Instructions to follow —
Everything from the line containing "0, _, _ => none" through the line containing "def Dev.eligibleOwner (d" in the listing below should be copied exactly, and nothing more.

--- Data supplied ---

def sqDbWrite (o : Owner) (q : Nat) (v : Word) (d : Dev) : Dev := match d.queue o q with
  | none => dbErr o d
  | some x =>
    if x.reason.isSome then d
    else match tailValid x.n x.head x.tail (wbits v 16 0) with
      | some p => updQueue o q (fun x => { x with tail := p }) d
      | none => dbBad o q v d

/-- SQ_DB_WRITE (R112, R113). -/
def execSqDbWrite (o : Owner) (q : Nat) (v : Word) (s : State) : Host.Outcome State Fault Refusal :=
  .next (s.through (s.dev.fnOf o) fun _ d => if d.ownerExists o then sqDbWrite o q v d else d)

def cqHeadWrite (o : Owner) (c : Nat) (v : Word) (d : Dev) : Dev := match d.cq o c with
  | none => dbErr o d
  | some x => match headValid x.n x.head x.wpos (wbits v 16 0) with
    | some p => d |> updCq o c (fun y => { y with head := p, stalled := y.stalled && p == x.head }) |> cqRoom o c
    | none => dbBad o c v d

/-- CQ_HEAD_WRITE (R113, R127). -/
def execCqHeadWrite (o : Owner) (c : Nat) (v : Word) (s : State) : Host.Outcome State Fault Refusal :=
  .next (s.through (s.dev.fnOf o) fun _ d => if d.ownerExists o then cqHeadWrite o c v d else d)

/-- A moderation timer reaches 0 (R128): at its due time, while it runs. -/
def moderationTimer (o : Owner) (c : Nat) (d : Dev) : Dev := match d.cq o c with
  | none => d
  | some x => match x.due with
    | some t => d |> timeTo t |> cqTrigger o c
    | none => d

/-- MODERATION_TIMER (R128). -/
def execModerationTimer (o : Owner) (c : Nat) (s : State) : Host.Outcome State Fault Refusal :=
  .next (s.onDev fun _ d => moderationTimer o c d)

/-! ### Order of fetch (R122) -/

/-- A participant: its identifier, weight, and whether it is eligible. -/
structure Part where
  id : Nat
  weight : Nat
  ok : Bool
deriving DecidableEq, Repr

/-- The participants before (and with) the one served have had their turn in this round. -/
def uptoServed : List Part → Nat → List Nat
  | [], _ => []
  | p :: r, i => if p.id = i then [p.id] else p.id :: uptoServed r i

/-- The next turn of weighted round robin from a position: the participant, the round, those passed in it. -/
def wrr (parts : List Part) (maxW : Nat) : Nat → Nat → List Nat → Option (Nat × Nat × List Nat)
  | 0, _, _ => none
  | fuel + 1, round, passed =>
    match parts.find? fun p => p.ok && p.weight ≥ round && !passed.contains p.id with
    | some p => some (p.id, round, uptoServed parts p.id)
    | none => wrr parts maxW fuel (if round ≥ maxW then 1 else round + 1) []

/-- Descriptors posted and not yet read. -/
def Queue.unread (q : Queue) : Nat := ringCount q.n q.fetch q.tail

/-- Posted descriptors that no read has asked for. -/
def Queue.unasked (q : Queue) : Nat := q.unread - (q.fetching.map (·.n)).sum

/-- Jobs fetched and not completed on a host die, those whose entries wait in the holding store included (R122, R126). -/
def Dev.jobsOnDie (d : Dev) (die : Nat) : Nat :=
  let on := fun (k : Nat) => dieOfLink (if k < 32 then k else ((d.slice (k - 64)).map (·.fn)).getD 0) == die
  ((d.queues.filter fun e => on (e.1 / 8192)).map (·.2.jobs.length)).sum +
    ((d.cqs.filter fun e => on (e.1 / 8192)).map (·.2.held.length)).sum

/-- R122: whether a queue is eligible. -/
def Dev.eligible (d : Dev) (o : Owner) (q : Nat) : Bool := match d.queue o q with
  | none => false
  | some x =>
    x.kind != .rx && x.reason.isNone && (x.unasked > 0 || !x.jobs.isEmpty) &&
    (match d.cq o x.cq with | some c => !c.full && !c.stalled | none => false) &&
    d.jobsOnDie (dieOfLink (d.fnOf o)) < 32768

/-- Whether an owner may fetch: requests allowed, no D3hot entry and no bind-off begun, and for a slice ACTIVE (R50, R95, R98,
R100, R459). -/
def Dev.fetches (d : Dev) (o : Owner) : Bool :=
  d.ownerMay o && !d.unbinding 3 (d.fnOf o) && (d.fn (d.fnOf o)).closing.isNone && (match o with | .function _ => true | .slice s => ((d.slice s).map (·.state)) == some .active)

def Dev.ownerWeight (d : Dev) : Owner → Nat
  | .function f => (d.fn f).weight
  | .slice s => ((d.slice s).map (·.weight)).getD 0

def Dev.eligibleOwner (d : Dev) (o : Owner) : Bool := d.fetches o && (d.queuesOf o).any (d.eligible o)

def maxWeight (l : List Part) : Nat := l.foldl (fun m p => max m p.weight) 0

/-- A descriptor read failed or came poisoned: the queue halts once its jobs in flight have ended (R92, R93, R129). -/
def fetchFailed (o : Owner) (q : Nat) (res : Read) (d : Dev) : Dev :=
  endQueue o q { reason := (match res with | .poisoned _ => 2 | _ => 3), status := readStatus res, since := d.time } d

/-- Ask for the queue's next descriptors: up to `k`. -/
def fetchDescs (o : Owner) (q k : Nat) (d : Dev) : Dev := match d.queue o q with
  | none => d
  | some x =>
    let n := min k x.unasked
    let f := d.fnOf o
    let p := d.pasidOf o
    if n = 0 then d
    else
      let t := (d.fn f).nextTag
      d |> newTag f (.descriptors o q) p
        |> updQueue o q (fun x => { x with fetching := x.fetching ++ [{ tag := t, n := n }] })
        |> each (ringRange x.base 32 x.n (x.fetch + (x.unread - x.unasked)) n) (fun a => hostRead f p a.1 a.2 t)
        |> fun d => match takeDenied f t d with | some d => fetchFailed o q .aborted d | none => d

/-- One turn of host link f: level 1 chooses an owner, level 2 its queue (R122). -/
def fetchTurn (f : Nat) (d : Dev) : Dev :=
  let os := d.ownersOf f
  let l1 := os.map fun o => (⟨ownerKey o, d.ownerWeight o, d.eligibleOwner o⟩ : Part)
  let x := d.fn f
  match wrr l1 (maxWeight l1) (maxWeight l1 + 1) x.round x.served with
  | none => d
  | some (k, round, passed) =>
    let d := updFn f (fun x => { x with round := round, served := passed }) d
    match os.find? fun o => ownerKey o == k with
    | none => d
    | some o =>
      let l2 := (d.queuesOf o).map fun q => (⟨q, ((d.queue o q).map (·.weight)).getD 0, d.eligible o q⟩ : Part)
      let y := d.owner o
      match wrr l2 (maxWeight l2) (maxWeight l2 + 1) y.round y.served with
      | none => d
      | some (q, round, passed) =>
        d |> updOwner o (fun y => { y with round := round, served := passed })
          |> fetchDescs o q (((d.queue o q).map (·.burst)).getD 0)

/-- FETCH_TURN (R122). -/
def execFetchTurn (f : Fin 32) (s : State) : Host.Outcome State Fault Refusal :=
  .next (s.onDev fun _ d => fetchTurn f d)

/-! ### Descriptors and chains (R114, R115, R117, R118) -/

def dOp (b : List Byte) : Nat := byteAt b 0
def dFirst (b : List Byte) : Bool := bit (byteAt b 1) 0
def dLast (b : List Byte) : Bool := bit (byteAt b 1) 1
def dLen (b : List Byte) : Nat := le b 2 2
def dTag (b : List Byte) : Nat := le b 4 4
def dAddr (b : List Byte) : Nat := le b 8 8

/-- The opcodes that a queue's kind allows (R115). -/
def kindAllows (k : QKind) (op : Nat) : Bool := match k with
  | .tx => op = 0 || op = 1
  | .rx => op = 2
  | .xfer => op = 0 || op = 3 || op = 4

/-- A reserved field of a descriptor that is not 0, or an MSS out of range: its offset (R114, R115). -/
def descReserved (b : List Byte) : Option Nat :=
  if bit (byteAt b 1) 5 || bit (byteAt b 1) 6 || bit (byteAt b 1) 7 then some 1
  else if !dFirst b then (if zeroAt b 16 16 then none else some 16)
  else if dOp b = 0 then (if zeroAt b 16 16 then none else some 16)
  else if dOp b = 1 then
    let mss := le b 16 2
    if bit (byteAt b 1) 3 && (mss < 64 || mss > 9216) then some 16
    else if bits (le b 20 4) 30 20 != 0 then some 20
    else if byteAt b 24 ≥ 8 then some 24
    else if !zeroAt b 25 7 then some 25
    else none
  else if zeroAt b 18 6 then none else some 18

/-- The checks of one descriptor of a job whose FIRST descriptor has opcode `op0` (R115, R117). -/
def descCheck (k : QKind) (op0 : Nat) (b : List Byte) : Option (Nat × Nat) :=
  if !kindAllows k (dOp b) || dOp b != op0 then some (stBadOpcode, 0)
  else match descReserved b with
    | some o => some (stBadParam, o)
    | none => if dLen b = 0 then some (stBadLength, 2) else none

/-- Bytes of a job. -/
def jobLen (ds : List (List Byte)) : Nat := ds.foldl (fun n b => n + dLen b) 0

/-- Whether a TX job names a context beyond its owner's quota; a function's own queues hold none (R48, R315). -/
def Dev.ctxDenied (d : Dev) (o : Owner) (b : List Byte) : Bool :=
  let c := le b 20 4
  dOp b == 1 && bit c 31 && (match o with
    | .function _ => true
    | .slice s => match d.slice s with | some x => bits c 19 0 ≥ x.cLen | none => true)

/-- The checks of a whole chain: its descriptors in order, then the job's length, then quotas (R115). -/
def jobCheck (o : Owner) (k : QKind) (ds : List (List Byte)) (d : Dev) : Option (Nat × Nat) :=
  let b := ds.headD []
  match ds.findSome? (descCheck k (dOp b)) with
  | some x => some x
  | none =>
    let n := jobLen ds
    let tso := bit (byteAt b 1) 3
    if dOp b = 1 && !tso && (n < 14 || n > 16379) then some (stBadLength, 2)
    else if dOp b = 1 && tso && n > 262144 then some (stBadLength, 2)
    else if d.ctxDenied o b then some (stDenied, 20)
    else if k == .xfer && dOp b ≥ 3 && (match o with | .function _ => true | .slice _ => false) then some (stDenied, 16)
    else none

/-- The completion type of a queue's kind (R119). -/
def kindType : QKind → Nat
  | .tx => 0
  | .rx => 1
  | .xfer => 2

---

Output of the task —
  | 0, _, _ => none
  | fuel + 1, round, passed =>
    match parts.find? fun p => p.ok && p.weight ≥ round && !passed.contains p.id with
    | some p => some (p.id, round, uptoServed parts p.id)
    | none => wrr parts maxW fuel (if round ≥ maxW then 1 else round + 1) []

/-- Descriptors posted and not yet read. -/
def Queue.unread (q : Queue) : Nat := ringCount q.n q.fetch q.tail

/-- Posted descriptors that no read has asked for. -/
def Queue.unasked (q : Queue) : Nat := q.unread - (q.fetching.map (·.n)).sum

/-- Jobs fetched and not completed on a host die, those whose entries wait in the holding store included (R122, R126). -/
def Dev.jobsOnDie (d : Dev) (die : Nat) : Nat :=
  let on := fun (k : Nat) => dieOfLink (if k < 32 then k else ((d.slice (k - 64)).map (·.fn)).getD 0) == die
  ((d.queues.filter fun e => on (e.1 / 8192)).map (·.2.jobs.length)).sum +
    ((d.cqs.filter fun e => on (e.1 / 8192)).map (·.2.held.length)).sum

/-- R122: whether a queue is eligible. -/
def Dev.eligible (d : Dev) (o : Owner) (q : Nat) : Bool := match d.queue o q with
  | none => false
  | some x =>
    x.kind != .rx && x.reason.isNone && (x.unasked > 0 || !x.jobs.isEmpty) &&
    (match d.cq o x.cq with | some c => !c.full && !c.stalled | none => false) &&
    d.jobsOnDie (dieOfLink (d.fnOf o)) < 32768

/-- Whether an owner may fetch: requests allowed, no D3hot entry and no bind-off begun, and for a slice ACTIVE (R50, R95, R98,
R100, R459). -/
def Dev.fetches (d : Dev) (o : Owner) : Bool :=
  d.ownerMay o && !d.unbinding 3 (d.fnOf o) && (d.fn (d.fnOf o)).closing.isNone && (match o with | .function _ => true | .slice s => ((d.slice s).map (·.state)) == some .active)

def Dev.ownerWeight (d : Dev) : Owner → Nat
  | .function f => (d.fn f).weight
  | .slice s => ((d.slice s).map (·.weight)).getD 0

def Dev.eligibleOwner (d : Dev) (o : Owner) : Bool := d.fetches o && (d.queuesOf o).any (d.eligible o)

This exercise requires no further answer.